How to complete this task | In the records below, some lines hold the word "maskResident". Copy each of those lines.

Source records |
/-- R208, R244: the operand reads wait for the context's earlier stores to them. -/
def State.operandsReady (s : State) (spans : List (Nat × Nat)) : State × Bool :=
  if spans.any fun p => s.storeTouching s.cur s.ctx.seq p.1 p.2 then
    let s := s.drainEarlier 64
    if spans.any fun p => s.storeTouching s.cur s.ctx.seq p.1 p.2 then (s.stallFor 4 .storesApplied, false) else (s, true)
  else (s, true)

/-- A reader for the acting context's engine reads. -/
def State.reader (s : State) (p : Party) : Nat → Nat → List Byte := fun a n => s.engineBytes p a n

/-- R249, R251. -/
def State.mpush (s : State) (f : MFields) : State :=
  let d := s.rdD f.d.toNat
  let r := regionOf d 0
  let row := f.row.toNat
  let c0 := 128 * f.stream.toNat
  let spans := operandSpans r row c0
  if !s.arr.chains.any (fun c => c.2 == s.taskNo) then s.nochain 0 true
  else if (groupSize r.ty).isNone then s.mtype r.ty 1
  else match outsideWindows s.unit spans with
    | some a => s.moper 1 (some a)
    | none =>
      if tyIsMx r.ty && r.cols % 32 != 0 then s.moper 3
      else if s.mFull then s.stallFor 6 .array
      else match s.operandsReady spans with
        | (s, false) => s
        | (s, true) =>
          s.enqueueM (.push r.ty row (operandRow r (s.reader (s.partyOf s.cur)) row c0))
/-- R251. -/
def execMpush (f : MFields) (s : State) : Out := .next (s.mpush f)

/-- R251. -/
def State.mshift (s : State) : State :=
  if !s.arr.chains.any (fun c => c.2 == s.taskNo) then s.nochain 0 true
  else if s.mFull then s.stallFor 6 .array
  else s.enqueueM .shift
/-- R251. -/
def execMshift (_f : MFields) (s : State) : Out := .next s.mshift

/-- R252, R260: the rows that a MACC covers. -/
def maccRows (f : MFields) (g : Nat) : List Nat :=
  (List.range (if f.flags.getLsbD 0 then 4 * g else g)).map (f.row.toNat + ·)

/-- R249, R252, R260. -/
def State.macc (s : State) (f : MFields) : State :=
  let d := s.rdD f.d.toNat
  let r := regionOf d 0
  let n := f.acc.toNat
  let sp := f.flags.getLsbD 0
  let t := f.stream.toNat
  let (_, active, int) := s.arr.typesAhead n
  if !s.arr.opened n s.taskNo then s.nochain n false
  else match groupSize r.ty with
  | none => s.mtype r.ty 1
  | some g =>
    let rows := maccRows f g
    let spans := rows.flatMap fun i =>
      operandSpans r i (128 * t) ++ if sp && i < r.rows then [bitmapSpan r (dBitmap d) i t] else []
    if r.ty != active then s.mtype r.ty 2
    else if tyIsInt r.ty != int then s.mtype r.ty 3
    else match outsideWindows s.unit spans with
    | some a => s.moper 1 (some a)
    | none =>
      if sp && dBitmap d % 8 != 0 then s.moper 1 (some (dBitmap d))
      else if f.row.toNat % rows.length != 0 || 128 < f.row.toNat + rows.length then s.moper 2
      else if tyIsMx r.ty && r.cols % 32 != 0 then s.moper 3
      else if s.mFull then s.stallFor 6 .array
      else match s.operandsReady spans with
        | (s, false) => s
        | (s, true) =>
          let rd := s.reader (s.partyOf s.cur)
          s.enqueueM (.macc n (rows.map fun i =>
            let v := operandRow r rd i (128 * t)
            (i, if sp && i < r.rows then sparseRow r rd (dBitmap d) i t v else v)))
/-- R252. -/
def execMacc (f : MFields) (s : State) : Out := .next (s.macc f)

* * *

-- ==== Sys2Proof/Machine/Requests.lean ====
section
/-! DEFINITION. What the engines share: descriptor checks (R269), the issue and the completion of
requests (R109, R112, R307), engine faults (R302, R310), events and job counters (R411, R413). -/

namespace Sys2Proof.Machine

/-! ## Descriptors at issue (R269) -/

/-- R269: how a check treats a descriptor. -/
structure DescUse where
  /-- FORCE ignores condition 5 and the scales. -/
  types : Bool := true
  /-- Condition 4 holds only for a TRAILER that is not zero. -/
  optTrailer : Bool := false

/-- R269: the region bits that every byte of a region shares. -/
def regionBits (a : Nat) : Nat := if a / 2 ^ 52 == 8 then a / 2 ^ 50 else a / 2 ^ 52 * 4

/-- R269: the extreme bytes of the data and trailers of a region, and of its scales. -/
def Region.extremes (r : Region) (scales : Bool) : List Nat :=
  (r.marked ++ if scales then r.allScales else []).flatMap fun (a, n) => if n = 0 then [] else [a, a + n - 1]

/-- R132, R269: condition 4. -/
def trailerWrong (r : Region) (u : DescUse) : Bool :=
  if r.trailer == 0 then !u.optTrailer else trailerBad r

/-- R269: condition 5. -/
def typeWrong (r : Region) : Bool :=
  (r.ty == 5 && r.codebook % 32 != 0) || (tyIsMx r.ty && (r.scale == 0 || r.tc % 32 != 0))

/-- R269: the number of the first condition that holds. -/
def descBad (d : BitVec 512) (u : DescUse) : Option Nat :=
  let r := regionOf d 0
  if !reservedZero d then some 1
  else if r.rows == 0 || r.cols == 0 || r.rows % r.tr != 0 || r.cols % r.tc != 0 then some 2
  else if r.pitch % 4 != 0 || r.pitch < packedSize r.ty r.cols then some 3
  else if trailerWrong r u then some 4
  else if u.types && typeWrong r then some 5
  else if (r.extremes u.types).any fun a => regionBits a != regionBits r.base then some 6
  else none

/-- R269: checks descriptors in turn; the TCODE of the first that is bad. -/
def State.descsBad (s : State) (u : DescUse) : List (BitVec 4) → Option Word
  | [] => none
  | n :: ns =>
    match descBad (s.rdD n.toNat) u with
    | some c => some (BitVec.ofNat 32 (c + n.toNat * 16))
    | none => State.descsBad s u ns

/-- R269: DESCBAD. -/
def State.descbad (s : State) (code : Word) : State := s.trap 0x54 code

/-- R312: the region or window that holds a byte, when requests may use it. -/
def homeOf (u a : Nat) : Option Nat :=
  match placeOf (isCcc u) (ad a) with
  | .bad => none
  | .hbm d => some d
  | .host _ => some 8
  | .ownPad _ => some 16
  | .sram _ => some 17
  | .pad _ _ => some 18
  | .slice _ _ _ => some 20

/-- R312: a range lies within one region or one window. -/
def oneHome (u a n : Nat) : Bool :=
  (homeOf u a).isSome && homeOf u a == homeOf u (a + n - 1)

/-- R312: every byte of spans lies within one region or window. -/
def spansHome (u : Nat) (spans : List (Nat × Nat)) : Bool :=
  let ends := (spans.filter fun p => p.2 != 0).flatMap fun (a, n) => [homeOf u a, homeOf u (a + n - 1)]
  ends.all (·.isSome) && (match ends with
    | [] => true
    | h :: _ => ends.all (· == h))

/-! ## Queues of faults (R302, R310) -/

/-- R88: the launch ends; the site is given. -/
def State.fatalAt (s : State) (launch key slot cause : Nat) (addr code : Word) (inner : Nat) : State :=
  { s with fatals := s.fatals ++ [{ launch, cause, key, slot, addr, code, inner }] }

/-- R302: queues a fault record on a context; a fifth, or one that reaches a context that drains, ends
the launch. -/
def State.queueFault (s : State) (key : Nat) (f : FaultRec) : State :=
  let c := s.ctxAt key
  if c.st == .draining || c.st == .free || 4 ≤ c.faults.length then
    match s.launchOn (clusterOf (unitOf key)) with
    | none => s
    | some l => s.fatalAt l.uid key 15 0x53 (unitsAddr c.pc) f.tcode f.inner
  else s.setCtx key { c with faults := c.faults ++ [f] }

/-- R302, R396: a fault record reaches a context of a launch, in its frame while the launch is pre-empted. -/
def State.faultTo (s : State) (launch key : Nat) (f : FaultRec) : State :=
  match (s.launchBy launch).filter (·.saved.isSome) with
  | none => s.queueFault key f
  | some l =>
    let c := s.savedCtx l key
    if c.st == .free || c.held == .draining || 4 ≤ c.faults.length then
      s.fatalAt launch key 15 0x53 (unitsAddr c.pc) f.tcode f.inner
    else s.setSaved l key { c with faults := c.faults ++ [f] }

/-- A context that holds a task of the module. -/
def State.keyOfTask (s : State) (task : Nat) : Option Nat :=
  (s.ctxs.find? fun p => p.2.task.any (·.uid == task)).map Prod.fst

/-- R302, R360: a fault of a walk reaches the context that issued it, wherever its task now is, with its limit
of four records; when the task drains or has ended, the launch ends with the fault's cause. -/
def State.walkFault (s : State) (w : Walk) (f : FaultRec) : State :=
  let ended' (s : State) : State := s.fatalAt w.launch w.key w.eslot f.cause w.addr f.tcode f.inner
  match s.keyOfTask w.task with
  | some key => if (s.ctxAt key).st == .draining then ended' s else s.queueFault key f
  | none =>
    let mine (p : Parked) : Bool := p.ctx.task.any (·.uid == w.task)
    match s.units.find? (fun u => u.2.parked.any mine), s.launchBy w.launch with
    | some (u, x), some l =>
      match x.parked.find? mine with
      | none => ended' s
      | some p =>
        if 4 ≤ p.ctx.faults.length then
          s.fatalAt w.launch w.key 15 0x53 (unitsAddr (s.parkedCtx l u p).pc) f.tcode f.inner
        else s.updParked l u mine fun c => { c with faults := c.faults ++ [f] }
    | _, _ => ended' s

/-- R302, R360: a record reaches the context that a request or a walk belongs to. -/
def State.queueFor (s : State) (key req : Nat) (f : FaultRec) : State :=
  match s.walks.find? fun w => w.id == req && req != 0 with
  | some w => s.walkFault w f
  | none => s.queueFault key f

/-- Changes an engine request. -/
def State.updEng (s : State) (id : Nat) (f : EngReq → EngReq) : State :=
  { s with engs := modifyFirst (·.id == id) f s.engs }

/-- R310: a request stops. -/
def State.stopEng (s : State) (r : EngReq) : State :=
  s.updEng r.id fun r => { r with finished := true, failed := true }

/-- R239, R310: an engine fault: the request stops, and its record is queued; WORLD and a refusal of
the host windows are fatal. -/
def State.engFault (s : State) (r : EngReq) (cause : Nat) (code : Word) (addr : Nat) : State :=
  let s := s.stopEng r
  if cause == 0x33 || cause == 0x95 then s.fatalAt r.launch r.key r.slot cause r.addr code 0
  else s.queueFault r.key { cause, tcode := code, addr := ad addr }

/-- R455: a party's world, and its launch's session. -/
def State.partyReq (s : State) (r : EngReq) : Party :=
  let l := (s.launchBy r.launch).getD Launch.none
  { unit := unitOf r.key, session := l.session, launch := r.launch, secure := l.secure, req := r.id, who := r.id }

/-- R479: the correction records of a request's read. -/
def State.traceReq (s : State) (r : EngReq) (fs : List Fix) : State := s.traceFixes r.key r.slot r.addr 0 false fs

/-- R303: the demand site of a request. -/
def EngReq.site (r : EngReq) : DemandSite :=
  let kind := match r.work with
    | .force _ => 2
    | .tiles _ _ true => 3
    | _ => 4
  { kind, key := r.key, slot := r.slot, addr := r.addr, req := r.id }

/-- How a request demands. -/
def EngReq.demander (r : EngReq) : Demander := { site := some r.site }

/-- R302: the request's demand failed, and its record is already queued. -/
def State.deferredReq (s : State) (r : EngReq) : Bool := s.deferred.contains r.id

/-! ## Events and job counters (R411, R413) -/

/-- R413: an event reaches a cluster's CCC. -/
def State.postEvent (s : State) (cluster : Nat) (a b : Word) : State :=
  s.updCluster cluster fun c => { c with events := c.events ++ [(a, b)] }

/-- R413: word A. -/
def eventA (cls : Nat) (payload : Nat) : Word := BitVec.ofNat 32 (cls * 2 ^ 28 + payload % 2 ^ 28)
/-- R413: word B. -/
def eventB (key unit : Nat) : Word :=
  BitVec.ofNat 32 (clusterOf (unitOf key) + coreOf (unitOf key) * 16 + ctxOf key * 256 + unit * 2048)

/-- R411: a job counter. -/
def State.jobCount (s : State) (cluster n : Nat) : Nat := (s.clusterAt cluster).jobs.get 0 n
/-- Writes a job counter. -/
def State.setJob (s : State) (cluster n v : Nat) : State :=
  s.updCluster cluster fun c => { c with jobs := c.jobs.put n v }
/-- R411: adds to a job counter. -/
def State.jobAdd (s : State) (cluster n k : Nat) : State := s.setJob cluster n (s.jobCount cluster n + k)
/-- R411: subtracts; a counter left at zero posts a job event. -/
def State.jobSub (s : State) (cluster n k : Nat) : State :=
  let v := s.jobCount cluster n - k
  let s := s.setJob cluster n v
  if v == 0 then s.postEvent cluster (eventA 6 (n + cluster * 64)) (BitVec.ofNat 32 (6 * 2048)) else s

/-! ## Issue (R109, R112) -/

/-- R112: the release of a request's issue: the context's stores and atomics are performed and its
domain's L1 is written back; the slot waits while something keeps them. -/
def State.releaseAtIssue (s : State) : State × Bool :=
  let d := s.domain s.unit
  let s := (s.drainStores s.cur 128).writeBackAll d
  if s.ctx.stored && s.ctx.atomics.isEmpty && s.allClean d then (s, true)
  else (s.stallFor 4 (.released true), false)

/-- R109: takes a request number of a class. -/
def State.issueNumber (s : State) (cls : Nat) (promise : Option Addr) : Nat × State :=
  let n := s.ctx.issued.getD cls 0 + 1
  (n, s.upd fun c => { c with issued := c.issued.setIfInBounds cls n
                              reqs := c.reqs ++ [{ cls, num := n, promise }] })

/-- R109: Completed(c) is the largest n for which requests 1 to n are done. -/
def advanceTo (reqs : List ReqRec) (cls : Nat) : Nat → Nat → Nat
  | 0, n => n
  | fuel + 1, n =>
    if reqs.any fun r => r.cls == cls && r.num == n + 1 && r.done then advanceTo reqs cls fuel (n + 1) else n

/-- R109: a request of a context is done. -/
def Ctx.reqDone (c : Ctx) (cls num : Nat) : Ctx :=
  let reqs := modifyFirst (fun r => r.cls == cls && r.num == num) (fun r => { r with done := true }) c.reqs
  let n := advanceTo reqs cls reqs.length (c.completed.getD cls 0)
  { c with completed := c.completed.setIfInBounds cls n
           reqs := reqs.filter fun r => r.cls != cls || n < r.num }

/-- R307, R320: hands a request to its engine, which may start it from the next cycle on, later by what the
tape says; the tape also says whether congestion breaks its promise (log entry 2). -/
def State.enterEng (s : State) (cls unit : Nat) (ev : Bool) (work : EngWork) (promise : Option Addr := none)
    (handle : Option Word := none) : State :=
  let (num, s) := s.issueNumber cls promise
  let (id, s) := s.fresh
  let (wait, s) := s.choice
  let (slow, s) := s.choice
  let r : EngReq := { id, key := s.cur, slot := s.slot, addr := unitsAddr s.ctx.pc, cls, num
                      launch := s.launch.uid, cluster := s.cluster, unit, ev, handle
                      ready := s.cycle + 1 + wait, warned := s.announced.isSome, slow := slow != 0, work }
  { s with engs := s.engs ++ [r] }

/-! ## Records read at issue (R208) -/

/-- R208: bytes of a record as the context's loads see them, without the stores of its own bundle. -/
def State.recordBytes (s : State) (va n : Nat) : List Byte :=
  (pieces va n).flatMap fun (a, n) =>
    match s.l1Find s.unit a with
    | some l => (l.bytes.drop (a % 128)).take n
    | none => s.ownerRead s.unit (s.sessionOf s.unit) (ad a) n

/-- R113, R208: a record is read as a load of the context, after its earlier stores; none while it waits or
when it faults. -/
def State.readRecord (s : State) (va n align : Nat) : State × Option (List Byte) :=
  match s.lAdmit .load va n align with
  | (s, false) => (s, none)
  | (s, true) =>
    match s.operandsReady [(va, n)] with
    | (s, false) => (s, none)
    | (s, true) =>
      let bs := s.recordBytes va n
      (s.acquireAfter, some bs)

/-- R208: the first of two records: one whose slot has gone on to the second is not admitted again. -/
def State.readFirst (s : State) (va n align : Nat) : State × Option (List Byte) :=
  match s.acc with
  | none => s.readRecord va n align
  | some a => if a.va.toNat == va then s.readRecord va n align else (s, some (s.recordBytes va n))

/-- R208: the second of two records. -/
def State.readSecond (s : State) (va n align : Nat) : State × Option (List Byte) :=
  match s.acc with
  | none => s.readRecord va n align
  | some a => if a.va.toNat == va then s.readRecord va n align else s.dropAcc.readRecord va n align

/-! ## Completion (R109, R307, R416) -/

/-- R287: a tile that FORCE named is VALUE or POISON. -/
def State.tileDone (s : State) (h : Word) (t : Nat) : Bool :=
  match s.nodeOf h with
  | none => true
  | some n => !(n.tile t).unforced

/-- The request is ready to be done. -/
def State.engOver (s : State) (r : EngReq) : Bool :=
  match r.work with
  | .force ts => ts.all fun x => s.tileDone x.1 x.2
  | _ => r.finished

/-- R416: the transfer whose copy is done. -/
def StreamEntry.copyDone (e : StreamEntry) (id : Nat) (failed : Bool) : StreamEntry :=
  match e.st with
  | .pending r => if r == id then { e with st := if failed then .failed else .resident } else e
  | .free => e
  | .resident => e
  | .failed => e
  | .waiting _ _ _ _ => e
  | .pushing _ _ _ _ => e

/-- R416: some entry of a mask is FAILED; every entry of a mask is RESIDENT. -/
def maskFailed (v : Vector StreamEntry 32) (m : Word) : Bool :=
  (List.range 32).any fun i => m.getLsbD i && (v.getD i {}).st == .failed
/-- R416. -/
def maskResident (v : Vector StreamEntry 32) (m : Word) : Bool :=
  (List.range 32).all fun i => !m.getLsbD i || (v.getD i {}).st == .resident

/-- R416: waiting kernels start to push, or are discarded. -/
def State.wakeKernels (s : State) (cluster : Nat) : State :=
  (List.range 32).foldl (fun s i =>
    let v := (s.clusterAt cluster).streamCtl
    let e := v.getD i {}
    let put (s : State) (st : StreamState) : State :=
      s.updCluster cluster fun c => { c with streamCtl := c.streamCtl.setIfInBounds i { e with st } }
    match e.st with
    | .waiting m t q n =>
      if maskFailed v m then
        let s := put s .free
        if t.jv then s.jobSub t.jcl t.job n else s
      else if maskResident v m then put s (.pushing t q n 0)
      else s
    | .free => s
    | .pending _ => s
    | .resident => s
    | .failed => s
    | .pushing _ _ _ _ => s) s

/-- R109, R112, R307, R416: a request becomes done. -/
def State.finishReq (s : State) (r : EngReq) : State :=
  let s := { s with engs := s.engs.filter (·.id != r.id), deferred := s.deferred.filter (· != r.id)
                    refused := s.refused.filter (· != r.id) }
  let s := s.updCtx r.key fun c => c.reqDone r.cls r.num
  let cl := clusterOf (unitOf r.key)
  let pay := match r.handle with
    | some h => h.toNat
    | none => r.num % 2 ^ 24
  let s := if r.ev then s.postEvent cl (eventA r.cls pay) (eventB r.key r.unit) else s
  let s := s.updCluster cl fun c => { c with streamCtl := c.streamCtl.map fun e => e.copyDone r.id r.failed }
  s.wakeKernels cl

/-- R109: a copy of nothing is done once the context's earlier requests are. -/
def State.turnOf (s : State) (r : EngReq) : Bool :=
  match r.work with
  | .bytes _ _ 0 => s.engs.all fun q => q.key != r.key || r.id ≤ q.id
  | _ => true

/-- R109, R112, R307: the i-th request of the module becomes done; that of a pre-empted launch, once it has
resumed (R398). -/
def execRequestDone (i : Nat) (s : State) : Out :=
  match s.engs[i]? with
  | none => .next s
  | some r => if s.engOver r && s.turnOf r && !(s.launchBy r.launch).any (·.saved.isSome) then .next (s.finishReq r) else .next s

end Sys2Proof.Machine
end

Completed task |
def maskResident (v : Vector StreamEntry 32) (m : Word) : Bool :=
      else if maskResident v m then put s (.pushing t q n 0)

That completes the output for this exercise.